The business objectives will also shape your modeling dataset. All the above questions focus on the individual customer level, so the data should be better organized to the individual customer level to answer that question. In Figure (A), a customer has multiple records. Figure (B) collapses Figure (A). It is one customer per record. This is the grain or the minimum level of the data. It defines the right granularity of the data to build your machine-learning model.

Let’s give a summary of the grain of the data. If your business objective is to provide a prediction for each customer, the grain of the data is the customer level. Each record is a customer, as shown in Figure (B). If hypothetically your business objective is to provide predictions for a customer for each of multiple years, the grain of the data shall be at the customer and year level like Figure (A).
Again, Let’s Define the Modeling Dataset
Assume now is the end of 2019 as indicated by the green arrow in Figure (B). You need to develop a model to predict which customer will renew his homeowner policy in 2020. The green ellipses show your objective: you want to build a model to predict the responses in 2020, i.e., you want to use the blue Xs to predict the blue Y in 2020.

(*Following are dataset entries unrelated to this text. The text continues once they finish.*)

-- ==== Sys2Proof/Config.lean ====
section
/-! DEFINITION. What is fixed while the block runs: the two protocol variants, the hardwired constants and the open
parameters as one record (the given values are in Machine/Constants.lean), and the free values. -/

namespace Sys2Proof

/-- The two protocol variants (00_scope R4). -/
inductive Variant where
  /-- `V2_CRC`, the CRC-checked mainline variant. -/
  | v2Crc
  /-- `V1_EARLY`, the earlier variant. -/
  | v1Early
deriving DecidableEq, Repr

/-- One row of the Response Table (30_encoding R50): a recognized code and its template. -/
structure ResponseRow where
  code : Byte
  template : List Byte
deriving DecidableEq, Repr

/-- `RESP_TABLE`: the closed set of recognized commands (30_encoding R50, R53), one row for each. The codes and the
templates are configuration (00_scope R3, 42_command_mux R106); that there are these five commands is not. -/
structure ResponseTable where
  queryId : ResponseRow
  abortTx : ResponseRow
  applyCfg : ResponseRow
  sendData : ResponseRow
  queryBurst : ResponseRow
deriving DecidableEq, Repr

/-- The hardwired constants (00_scope R3, 10_state R18): the rules use these names and never the literals, so that a
corrected literal is another value of this record and changes no rule (91 N1, 93 U19; entry 14). `CRC_WIDTH` and
`CRC_LEN` are not here: they are the type `Word` and its two bytes. -/
structure Constants where
  /-- `SYNC`, first byte of every frame. -/
  sync : Byte
  /-- `CRC_INIT_VAL`. -/
  crcInit : Word
  /-- `POLY_REFLECTED`. -/
  polyReflected : Word
  /-- `CRC_XOROUT`, the final complement as an XOR mask. -/
  crcXorout : Word
  /-- `CMD_INDEX`, byte index of the command code. -/
  cmdIndex : Nat
  /-- The least buffer length of `V1_EARLY` (00_scope R5). -/
  minLenV1 : Nat
  /-- `TX_MAX`, capacity of the outbound buffer. -/
  txMax : Nat
  /-- `RESP_TABLE`. -/
  respTable : ResponseTable
  /-- `FALLBACK`. -/
  fallback : List Byte
deriving DecidableEq, Repr

/-- Everything that is fixed while the block runs: the hardwired constants (93 U19) and the parameters the spec leaves
open (00_scope section 4; 92 D5, D6, D8, D10; entry 1). It is part of `State`, so that a statement about every state is a
statement about every value of it. -/
structure Params where
  /-- The hardwired constants. -/
  consts : Constants
  /-- `VARIANT`, the strap. -/
  variant : Variant
  /-- `MIN_LEN_V2`, the least buffer length `V2_CRC` accepts; legal values 2 to 5. -/
  minLenV2 : Nat
  /-- `V1_VERIFY_RX_CRC`, whether `V1_EARLY` verifies the inbound CRC. -/
  v1VerifyRxCrc : Bool
  /-- `RX_MAX`, the capacity of the inbound buffer: `none` is unbounded, `some m` is `m` bytes, at least 5. -/
  rxMax : Option Nat
deriving DecidableEq, Repr

/-- Free values: what a 16-bit register holds where the spec leaves it unspecified (70_reset R150; entry 3).
No body: nothing is known of its values. -/
opaque Config.freeWord : Nat → Word

/-- Free values for the 8-bit register `CMD` (70_reset R150; entry 3). -/
opaque Config.freeByte : Nat → Byte

/-- Free values for an index register (70_reset R150; entry 3). -/
opaque Config.freeIndex : Nat → Nat

/-- Free values of the pin `tx_data` while `tx_valid` is 0 (43_port_operations R115; entry 20). Each pin has a constant of
its own, so that nothing relates its value to a register's after a reset or to another pin's. -/
opaque Config.freeTxData : Nat → Byte

/-- Free values of the pin `diag_kind` without an event (43_port_operations R121; entry 20). -/
opaque Config.freeDiagKind : Nat → BitVec 3

/-- Free values of the pin `diag_code` where it is not meaningful (43_port_operations R121; entry 20). -/
opaque Config.freeDiagCode : Nat → Byte

/-- Free values of the pin `diag_computed` where it is not meaningful (43_port_operations R121; entry 20). -/
opaque Config.freeDiagComputed : Nat → Word

/-- Free values of the pin `diag_claimed` where it is not meaningful (43_port_operations R121; entry 20). -/
opaque Config.freeDiagClaimed : Nat → Word

end Sys2Proof
end

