-- ==== Sys2Proof/Machine/Validator.lean ====
section
/-! DEFINITION. Unit VAL: the stages ST_GUARD, ST_EXTRACT and ST_VERIFY of a transaction (41_frame_validator R82 to R86,
43_port_operations R118). Each passes to the next stage or rejects. -/

namespace Sys2Proof.Machine

/-- Whether stage 1 looks at byte 0: in `V1_EARLY` only when the length check has passed, in `V2_CRC` whenever there is
a byte (41_frame_validator R81, R82). -/
def guardReadsFirst (p : Params) (n : Nat) : Bool :=
  if lenBeforeSync p then !tooShort p n else n != 0

/-- The byte stage 1 compares with `SYNC`, where it looks at one. -/
def guardFirstByte (s : State) : Except Fault (Option Byte) :=
  if guardReadsFirst s.cfg s.rxlen then
    match rxRead s 0 with
    | .error f => .error f
    | .ok b => .ok (some b)
  else .ok none

/-- ST_GUARD: the overflow mark first, then the length and sync checks in the order of the variant (R82, R83, R134, R136). -/
def stageGuard (s : State) : Host.Outcome State Fault Refusal :=
  if s.rxovf then .next (reject .overflow s)
  else
    match guardFirstByte s with
    | .error f => .fault f
    | .ok first =>
      match guardCause s.cfg s.rxlen first with
      | some c => .next (reject c s)
      | none => .next (setStage .extract s)

/-- ST_EXTRACT: `CLAIMED <- RXBUF[n-2] | (RXBUF[n-1] << 8)` (R84). -/
def stageExtract (s : State) : Host.Outcome State Fault Refusal :=
  if s.rxlen < crcLen then .fault .rxReadIllegal
  else
    match rxRead s (s.rxlen - 2), rxRead s (s.rxlen - 1) with
    | .ok low, .ok high => .next (setStage .verify (setClaimed (joinWord low high) s))
    | .error f, _ => .fault f
    | .ok _, .error f => .fault f

/-- ST_VERIFY: the CRC of all bytes but the last two against `CLAIMED`, where the variant verifies (R85, R86). -/
def stageVerify (s : State) : Host.Outcome State Fault Refusal :=
  if verifyRxCrc s.cfg then
    match verifyLoop (s.rxlen - crcLen) (setIdx 0 (crcInit s)) with
    | .error f => .fault f
    | .ok s1 =>
      if crcBad (crcFinal s1) s1.claimed then
        .next (reject (.crc (crcFinal s1) s1.claimed) (setComputed (crcFinal s1) s1))
      else .next (setStage .dispatch (setComputed (crcFinal s1) s1))
  else .next (setStage .dispatch s)

end Sys2Proof.Machine
end

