-- ==== Sys2Proof/Certificates/Slice0/Obligations.lean ====
section
/-! DEFINITION. The statements for the provers. Each cites the rules of spec/ it formalises in OBLIGATIONS.json. -/

open Sys2Proof Sys2Proof.Machine Sys2Proof.Safety

/-! ### The opcode table, the ROM and the frame -/

/-- 30_encoding R53: the opcode table has thirteen rows, exactly one of which matches any code, and its mnemonic is that of
the command which the given Response Table decodes the code to; five codes are recognized and every other one is
`UNKNOWN`. That exactly one row matches is what R53 marks as derived. -/
def Obligations.EveryCodeSelectsOneCommand : Prop :=
  opTable.length = 13 ∧
    ∀ c : Byte,
      (opTable.filter (fun r => opRowMatches r c)).map (·.mnemonic) = [mnemonicOf (decodeCode constants c)] ∧
      decodeCode constants c =
        if c = 0x01 then .queryId else if c = 0x03 then .abortTx else if c = 0x06 then .applyCfg
        else if c = 0x00 then .sendData else if c = 0x04 then .queryBurst else .unknown c

/-- 00_scope section 4, 10_state R18 (the table of its section 6), 30_encoding R50: the values of the hardwired constants,
that they are legal, and that the reset state has them. What makes constants legal is entry 28. -/
def Obligations.ConstantsHaveTheGivenValues : Prop :=
  constants.sync = 0xAA ∧ constants.crcInit = 0xFFFF ∧ constants.polyReflected = 0x8408 ∧
    constants.crcXorout = 0xFFFF ∧ constants.cmdIndex = 2 ∧ constants.minLenV1 = 5 ∧ constants.txMax = 9 ∧
    constants.fallback = [0xAA, 0xFF, 0xFF] ∧
    (tableRows constants).map (·.code) = [0x01, 0x03, 0x06, 0x00, 0x04] ∧
    constantsLegal constants = true ∧ State.reset.cfg.consts = constants

/-- 10_state R19, 30_encoding R50: the Response Table. -/
def Obligations.RomHoldsTheResponseTable : Prop :=
  ∀ c : Byte, romRead constants c =
    if c = 0x01 then (true, [0xAA, 0x09, 0x01, 0x00, 0x23, 0x18, 0x60])
    else if c = 0x03 then (true, [0xAA, 0x05, 0x03])
    else if c = 0x06 then (true, [0xAA, 0x05, 0x06])
    else if c = 0x00 then (true, [0xAA, 0x05, 0x00])
    else if c = 0x04 then (true, [0xAA, 0x06, 0x04, 0x00])
    else (false, [0xAA, 0xFF, 0xFF])

/-- Frames written out byte by byte from 30_encoding R47 and the worked requests of 95_test_vectors decode to the
requests they stand for. -/
def Obligations.WrittenOutFramesDecode : Prop :=
  decodeFrame defaultParams [0xAA, 0x00, 0x01, 0xE8, 0xAB] = .ok ⟨.queryId, 0x00, []⟩ ∧
  decodeFrame defaultParams [0xAA, 0x05, 0x03, 0x42, 0xF6] = .ok ⟨.abortTx, 0x05, []⟩ ∧
  decodeFrame defaultParams [0xAA, 0x00, 0x06, 0xAA, 0xAA, 0x1D, 0xE7] = .ok ⟨.applyCfg, 0x00, [0xAA, 0xAA]⟩ ∧
  decodeFrame defaultParams [0xAA, 0x08, 0x00, 0x11, 0x22, 0x33, 0xB1, 0xC8] =
    .ok ⟨.sendData, 0x08, [0x11, 0x22, 0x33]⟩ ∧
  decodeFrame defaultParams [0xAA, 0x00, 0x04, 0x45, 0xFC] = .ok ⟨.queryBurst, 0x00, []⟩ ∧
  decodeFrame defaultParams [0xAA, 0x00, 0x99, 0x29, 0xB3] = .ok ⟨.unknown 0x99, 0x00, []⟩ ∧
  decodeFrame defaultParams [0xAA, 0x00, 0x01, 0x00, 0x00] = .error (.crc 0xABE8 0x0000)

/-- 30_encoding R47, R57: the frame of every well-formed request decodes to that request, under every legal value of the
parameters and of the constants. -/
def Obligations.DecodeOfEncodedRequestIsTheRequest : Prop :=
  ∀ (p : Params) (r : Request), paramsLegal p = true → r.wf p.consts = true →
    decodeFrame p (encodeRequest p.consts r) = .ok r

How do you define the modeling dataset? You can roll back one year as if you are at the end of 2018 (the yellow arrow). You can take the data in the previous years (the yellow ellipse) to build the model. You use data in 2016–2018 to create your black predictors Xs, and the responses in 2019 as your black target Y. In the modeling dataset, all the Xs are information up to the end of 2018.
This is the modeling dataset that you split randomly into training, test and validation datasets, or k-fold cross-validation. This is what I talked about at the beginning of the article: most textbooks jump into training-test-validation for model training. Here I supplement the step from raw data to modeling data.
How to Prepare New Data for Prediction?
How do you apply this model to predict 2020? You will need to prepare the blue predictors Xs. The way you prepare your black Xs will be the way you prepare your blue predictors.
“Using the previous years to build the model relies on the assumption that there is no change year over year,” you may argue! Yes, you are right. Therefore this is an important point in selecting the right modeling data. If there is a dramatic change year over year, you are advised not to take old data to build your model.
An Example
The following example is from my article “A Primer to Auto Insurance Pricing for Data Scientists”. To build a model to determine the insurance rates, various data sources including policy data, claims data, and external data are joined. Figure (D) shows the idea sources.

All the various data sources are joined to the policy-year level. The policy-year level can be at other desired levels such as monthly, quarterly, or half-yearly. Sometimes it makes a better sense to prepare the data at the policy-half-year level. Figure (E) presents this case. Notice that Policyholder 1 lived in New York in the first half of the policy year and then moved to Massachusetts in the second half of the policy year. The modeling dataset is set at a policy-half-year level in order to reflect the fact that policyholders moving from one location to another during a policy year.